薑嶸遠感覺方度秋的聲音是從他心臟裡麵傳出來的:“要不然你再編個理由。”
薑嶸遠:!!!
我好像是完蛋了,編謊話被老婆現場抓包。
寧容與在另一個房間問他:“薑嶸遠,塗完了之後放那晾著彆動,你塗得厚最起碼得晾一個多小時,這會兒一動就蹭花了。”
薑嶸遠都沒來得及捂手機聽筒,方度秋聽見這個熟悉的聲音眯起眼睛,想起上周吃火鍋時他結完賬進來時幾人賊眉鼠眼的樣子。火氣已經散了一半。
方度秋心下了然,將攝像頭翻轉回來,“坦白從寬抗拒從嚴。”
薑嶸遠小聲狡辯:“我也沒去乾壞事,你過幾天就知道了。”
方度秋簡直無語,被人跟拍照片都發他手機上了,還擱這兒做保密工作呢。
方度秋懶得和他廢話,直接把那張照片給薑嶸遠轉發過去,“彆人送我的照片,自己看吧。”
薑嶸遠滿臉問號點開照片,當即差點捧著手機跪下。
“度秋哥!!!!!!!!你聽我解釋!!!!!!!”
說這話的功夫方度秋已經回到了車裡,“行啊,解釋吧。”
薑嶸遠這會兒哪還顧得上什麼驚喜不驚喜的,有驚喜也都全變成驚嚇了。
“我在容與哥的工作室我真的什麼壞事都沒有乾!!!”
“啊啊啊啊啊!!!!容與哥出來接我我就給他開了一下門,我們倆之間的距離感覺至少還有一米,我冤枉啊!!!!!!!!!!”
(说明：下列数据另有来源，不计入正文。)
theorem State.seamStart_keeps (s : State) (init : Nat) (v6 : Bool) (op : Nat) : Keeps 1610614337 s (State.seamStart s init v6 op) := by
  unfold State.seamStart
  extract_lets a0_0 a0_1 a0_2
  have h_a0_0 : KeepsP 1610614337 s a0_0 := (KeepsP.step (State.seamOp_keeps ..) (by decide) (Keeps.step (State.wr_keeps ..) (by decide) (Keeps.step
      (State.wr_keeps ..) (by decide) (Keeps.step (State.wr_keeps ..) (by decide) (Keeps.refl _ _)))))
  have h_a0_2 : Keeps 1610614337 s a0_2 := (Keeps.step (State.setTbl_keeps ..) (by decide) h_a0_0)
  exact (Keeps.ite (Keeps.step (State.event_keeps ..) (by decide) (Keeps.step (State.sticky_keeps ..) (by decide) h_a0_2)) (Keeps.ite (Keeps.step
      (State.stageFull_keeps ..) (by decide) h_a0_2) h_a0_2))

theorem State.seamGo_keeps (s : State) (init : Nat) (v6 : Bool) (op : Nat) : Keeps 1610614337 s (State.seamGo s init v6 op) := by
  unfold State.seamGo
  exact (Keeps.cmdWrite (by decide) (Keeps.refl _ _) (fun t0 k0 => (Keeps.step (State.seamStart_keeps ..) (by decide) k0)) (fun _ => Keeps.step
      (State.endAccess_keeps ..) (by decide) (Keeps.step (State.violate_keeps ..) (by decide) (Keeps.refl _ _))))

theorem execSeamStageInsert_keeps (init : Initiator) (v6 : Bool) (s : State) : KeepsR 1610614337 s (execSeamStageInsert init v6 s) := by
  unfold execSeamStageInsert
  exact (KeepsR.next (Keeps.step (State.seamGo_keeps ..) (by decide) (Keeps.step (fresh_keeps ..) (by decide) (Keeps.refl _ _))))

theorem execSeamStageDelete_keeps (init : Initiator) (v6 : Bool) (s : State) : KeepsR 1610614337 s (execSeamStageDelete init v6 s) := by
  unfold execSeamStageDelete
  exact (KeepsR.next (Keeps.step (State.seamGo_keeps ..) (by decide) (Keeps.step (fresh_keeps ..) (by decide) (Keeps.refl _ _))))

theorem execSeamTestLookup_keeps (init : Initiator) (v6 : Bool) (s : State) : KeepsR 1610614337 s (execSeamTestLookup init v6 s) := by
  unfold execSeamTestLookup
  exact (KeepsR.next (Keeps.step (State.seamGo_keeps ..) (by decide) (Keeps.step (fresh_keeps ..) (by decide) (Keeps.refl _ _))))

theorem execSeamBadOp_keeps (init : Initiator) (v6 : Bool) (s : State) : KeepsR 1610614337 s (execSeamBadOp init v6 s) := by
  unfold execSeamBadOp
  exact (KeepsR.next (Keeps.step (State.seamGo_keeps ..) (by decide) (Keeps.step (fresh_keeps ..) (by decide) (Keeps.refl _ _))))

theorem seamComplete_keeps (s : State) : Keeps 1610613249 s (seamComplete s) := by
  unfold seamComplete
  split
  · exact (Keeps.refl _ _)
  · exact (Keeps.step (State.event_keeps ..) (by decide) (Keeps.step (State.wr_keeps ..) (by decide) (Keeps.step (State.wr_keeps ..) (by decide)
      (Keeps.step (State.setTbl_keeps ..) (by decide) (Keeps.refl _ _)))))

theorem execSeamCmdComplete_keeps (s : State) : KeepsR 1610613249 s (execSeamCmdComplete s) := by
  unfold execSeamCmdComplete
  exact (KeepsR.next (Keeps.step (seamComplete_keeps ..) (by decide) (Keeps.step (fresh_keeps ..) (by decide) (Keeps.refl _ _))))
屏幕上薑嶸遠肉眼可見的慌亂起來,他恨不得能從屏幕中鑽過去。
方度秋知道人是寧容與後大概也能想來是什麼事,怪他關心則亂,也怪寧容與喜歡換門口的盆栽,看了好幾遍照片都沒認出來那是寧容與的工作室,這會兒薑嶸遠一說倒是覺得有點眼熟。
方度秋驅車駛向寧容與工作室,“等著吧我一會兒就來。”
工作室內薑嶸遠慌忙詢問寧容與有沒有什麼能速乾的方法,寧容與雙手一攤愛莫能助。
給木頭上色的顏料比較特殊,既要服帖不留下刷痕,還要顯色度高遮住木頭原本的顏色,還要防止顏料在乾的過程中木頭開裂,能同時達到這幾點要求的,根本不可能速乾,
這會兒就連想拿起來換個地方晾都不行。
市圖離寧容與的工作室不遠,方度秋十幾分鐘就殺到現場。
門口的盆栽格外眼熟,照片果然拍的是這裡。
聽說方度秋要來,寧容與也是早早等在門口。方的修自己試了一下站在門口推開門讓寧容與先進去。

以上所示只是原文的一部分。